[Problem]: Extract from the entries below, exactly as given, only the lines from the line containing "theorem test_wf_hr : (HostLine.hr" to the line containing "theorem test_wf_stally : (HostLine.stally", both lines included.

[Data provided]:
-- ==== Sys2Proof/Tests/Slice0.lean ====
section
/-! SUPPORT. Tests: the words of every command written out from 30_encoding.md; ill-formed terms for every
check of WellFormed.lean; one or two single-step tests per command, with the expected results of
95_test_vectors.md; and for every statement with hypotheses a witness that meets them. -/

namespace Sys2Proof.Tests

open Sys2Proof.Machine

/-! ## Words, bit by bit from 30_encoding.md R82 and R84: op, imm16, imm8 -/

theorem test_word_attu : decode 0b00000001_0000000000010010_00000001 = .ok (.attu 18 true) := by decide
theorem test_word_attc : decode 0b00000010_0000000100000000_00000000 = .ok (.attc 256 false) := by decide
theorem test_word_rel : decode 0b00000011_0000000000000000_00000000 = .ok .rel := by decide
theorem test_word_val : decode 0b00000100_0000000000000000_00000000 = .ok .val := by decide
theorem test_word_gaddr : decode 0b00010000_0000000000000000_00000000 = .ok .gaddr := by decide
theorem test_word_gtally : decode 0b00010001_0000000000000000_00000000 = .ok .gtally := by decide
theorem test_word_gbrt : decode 0b00010010_0000000000000000_00000000 = .ok .gbrt := by decide
theorem test_word_gtext : decode 0b00010011_0000000000000000_00000000 = .ok .gtext := by decide
theorem test_word_saddr : decode 0b00100000_0000000000000000_00001101 = .ok (.saddr 13) := by decide
theorem test_word_stally : decode 0b00100001_0000000000000000_00000110 = .ok (.stally 0b0110) := by decide
theorem test_word_sbrt : decode 0b00100010_0000000000000000_00000011 = .ok (.sbrt .full) := by decide
theorem test_word_stext : decode 0b00100011_0000000000000101_00000000 = .ok (.stext 5) := by decide
theorem test_word_stextp : decode 0b00100100_1111111111111111_00000000 = .ok (.stextp 0xFFFF) := by decide
theorem test_word_b2a : decode 0b00110000_0000000000000000_00000001 = .ok (.b2a .oneSeventh) := by decide
theorem test_word_a2b : decode 0b00110001_0000000000000000_10000000 = .ok (.a2b 128) := by decide
theorem test_word_fmt : decode 0b01000000_0000000000000000_00000000 = .ok .fmt := by decide

/-- The encoder writes the words of 95_test_vectors.md, section 2. -/
theorem test_encode_words :
    encode (.attu 65535 true) = 0x01FFFF01 ∧ encode (.attc 17 true) = 0x02001101 ∧
    encode (.saddr 0x7F) = 0x2000007F ∧ encode (.stally 0xF) = 0x2100000F ∧
    encode (.sbrt .oneHalf) = 0x22000002 ∧ encode (.stextp 16) = 0x24001000 ∧
    encode (.a2b 200) = 0x310000C8 ∧ encode .fmt = 0x40000000 := by decide

/-- Illegal words, with their reason (95_test_vectors.md 2.1). -/
theorem test_illegal_words :
    decode 0x00000000 = .error (.unassignedOp 0x00) ∧ decode 0xFF000000 = .error (.unassignedOp 0xFF) ∧
    decode 0x05000000 = .error (.unassignedOp 0x05) ∧
    decode 0x01001202 = .error (.reservedBitSet 0x01) ∧ decode 0x03000001 = .error (.reservedBitSet 0x03) ∧
    decode 0x10000001 = .error (.reservedBitSet 0x10) ∧ decode 0x20010005 = .error (.reservedBitSet 0x20) ∧
    decode 0x21000010 = .error (.reservedBitSet 0x21) ∧ decode 0x22000004 = .error (.reservedBitSet 0x22) ∧
    decode 0x23000501 = .error (.reservedBitSet 0x23) ∧ decode 0x30000004 = .error (.reservedBitSet 0x30) ∧
    decode 0x31010000 = .error (.reservedBitSet 0x31) ∧
    decode 0x40000100 = .error (.reservedBitSet 0x40) := by decide

/-- A sequence that is not four bytes long is no command (30_encoding.md R80). -/
theorem test_short_sequence : decodeBytes [0x00, 0x00, 0x03] = .error .notFourBytes := by decide

/-- The decoder behind the opcode table's numbering: ATTU 18, 1, and a row longer than a command. -/
theorem test_decodeTableWord : decodeTableWord 32 0x01001201 = some (.attu 18 true) ∧
    decodeTableWord 32 0x00000000 = none ∧ decodeTableWord 40 0x03000000 = none := by decide

/-! ## Well-formedness: each check refuses a term -/

theorem test_wf_hw : (HostLine.hw 256 0).wellFormed = false ∧ (HostLine.hw 0 256).wellFormed = false ∧
    (HostLine.hw 255 255).wellFormed = true := by decide
theorem test_wf_hr : (HostLine.hr 256).wellFormed = false ∧ (HostLine.hr 255).wellFormed = true := by decide
theorem test_wf_hrExpect : (HostLine.hrExpect 256 0).wellFormed = false ∧
    (HostLine.hrExpect 0 256).wellFormed = false := by decide
theorem test_wf_attu : (HostLine.attu 65536 0).wellFormed = false ∧
    (HostLine.attu 0 2).wellFormed = false ∧ (HostLine.attu 65535 1).wellFormed = true := by decide
theorem test_wf_attc : (HostLine.attc 65536 0).wellFormed = false ∧
    (HostLine.attc 0 2).wellFormed = false := by decide
theorem test_wf_saddr : (HostLine.saddr 256).wellFormed = false ∧
    (HostLine.saddr 255).wellFormed = true := by decide
theorem test_wf_stally : (HostLine.stally 16).wellFormed = false ∧
    (HostLine.stallyChannels [1, 5]).wellFormed = false ∧
    (HostLine.stallyChannels [0]).wellFormed = false := by decide
theorem test_wf_sbrt : (HostLine.sbrt 4).wellFormed = false := by decide
theorem test_wf_stext : (HostLine.stext 65536).wellFormed = false ∧
    (HostLine.stextp 65536).wellFormed = false := by decide
theorem test_wf_conversions : (HostLine.b2a 4).wellFormed = false ∧
    (HostLine.a2b 256).wellFormed = false := by decide
theorem test_wf_cmd : (HostLine.cmd 256 0 0).wellFormed = false ∧
    (HostLine.cmd 0 65536 0).wellFormed = false ∧ (HostLine.cmd 0 0 256).wellFormed = false := by decide
theorem test_wf_ldbuf : (HostLine.ldbuf []).wellFormed = false ∧
    (HostLine.ldbuf (List.replicate 19 0)).wellFormed = false ∧
    (HostLine.ldbuf [256]).wellFormed = false ∧
    (HostLine.ldbuf (List.replicate 18 255)).wellFormed = true := by decide
theorem test_wf_ldtxt : (HostLine.ldtxt (List.replicate 17 0x41)).wellFormed = false ∧
    (HostLine.ldtxt [256]).wellFormed = false := by decide

/-- A raw word with a bit its form reserves is not legal, one for each form (30_encoding.md R82). -/
theorem test_wf_words : legalWord 0x04000100 = false ∧ legalWord 0x02001280 = false ∧
    legalWord 0x31000100 = false ∧ legalWord 0x21000080 = false ∧ legalWord 0x30000004 = false ∧
    legalWord 0x24000001 = false := by decide

/-! ## Small states -/

/-- The first scenario buffer of 95_test_vectors.md. -/
def VB : List Byte := [0xE9, 0x19, 0x68, 0x65, 0x6C, 0x6C, 0x6F] ++ List.replicate 11 0x20

/-- A reset machine with bytes in PBUF. -/
def buffer (bs : List Byte) : State := { State.reset with mem := Memory.writeBytes [] 0 bs }

/-- The same with a view: LEN and VSTATE. -/
def view (bs : List Byte) (len : Half) (vstate : Byte) : State :=
  { buffer bs with len := len, vstate := vstate }

/-- The same with text staged in TXTIN. -/
def staged (text : List Byte) (s : State) : State :=
  { s with mem := Memory.writeBytes s.mem 0x20 text }

/-- A writable unchecked view over a zeroed buffer, after `ATTU 18, 1` from reset (40_view.md R100). -/
def building : State := { State.reset with len := 18, vstate := 0x05 }

/-- What a test looks at: the code, the detail and one more value of the next state. -/
def see {α : Type} (i : Instr) (s : State) (f : State → α) : Option (Byte × Half × α) :=
  (nextState (exec i s)).map fun t => (t.statusCode, t.statusDetail, f t)

/-- The display region of a state. -/
def region (s : State) : List Byte := (List.range 16).map s.display

/-- TXTOUT of a state. -/
def textOut (s : State) : List Byte := (List.range 16).map s.txtout

/-- The first bytes of FMTOUT, and the byte after them. -/
def formatted (n : Nat) (s : State) : List Byte := (List.range (n + 1)).map s.fmtout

[Task response]:
theorem test_wf_hr : (HostLine.hr 256).wellFormed = false ∧ (HostLine.hr 255).wellFormed = true := by decide
theorem test_wf_hrExpect : (HostLine.hrExpect 256 0).wellFormed = false ∧
    (HostLine.hrExpect 0 256).wellFormed = false := by decide
theorem test_wf_attu : (HostLine.attu 65536 0).wellFormed = false ∧
    (HostLine.attu 0 2).wellFormed = false ∧ (HostLine.attu 65535 1).wellFormed = true := by decide
theorem test_wf_attc : (HostLine.attc 65536 0).wellFormed = false ∧
    (HostLine.attc 0 2).wellFormed = false := by decide
theorem test_wf_saddr : (HostLine.saddr 256).wellFormed = false ∧
    (HostLine.saddr 255).wellFormed = true := by decide
theorem test_wf_stally : (HostLine.stally 16).wellFormed = false ∧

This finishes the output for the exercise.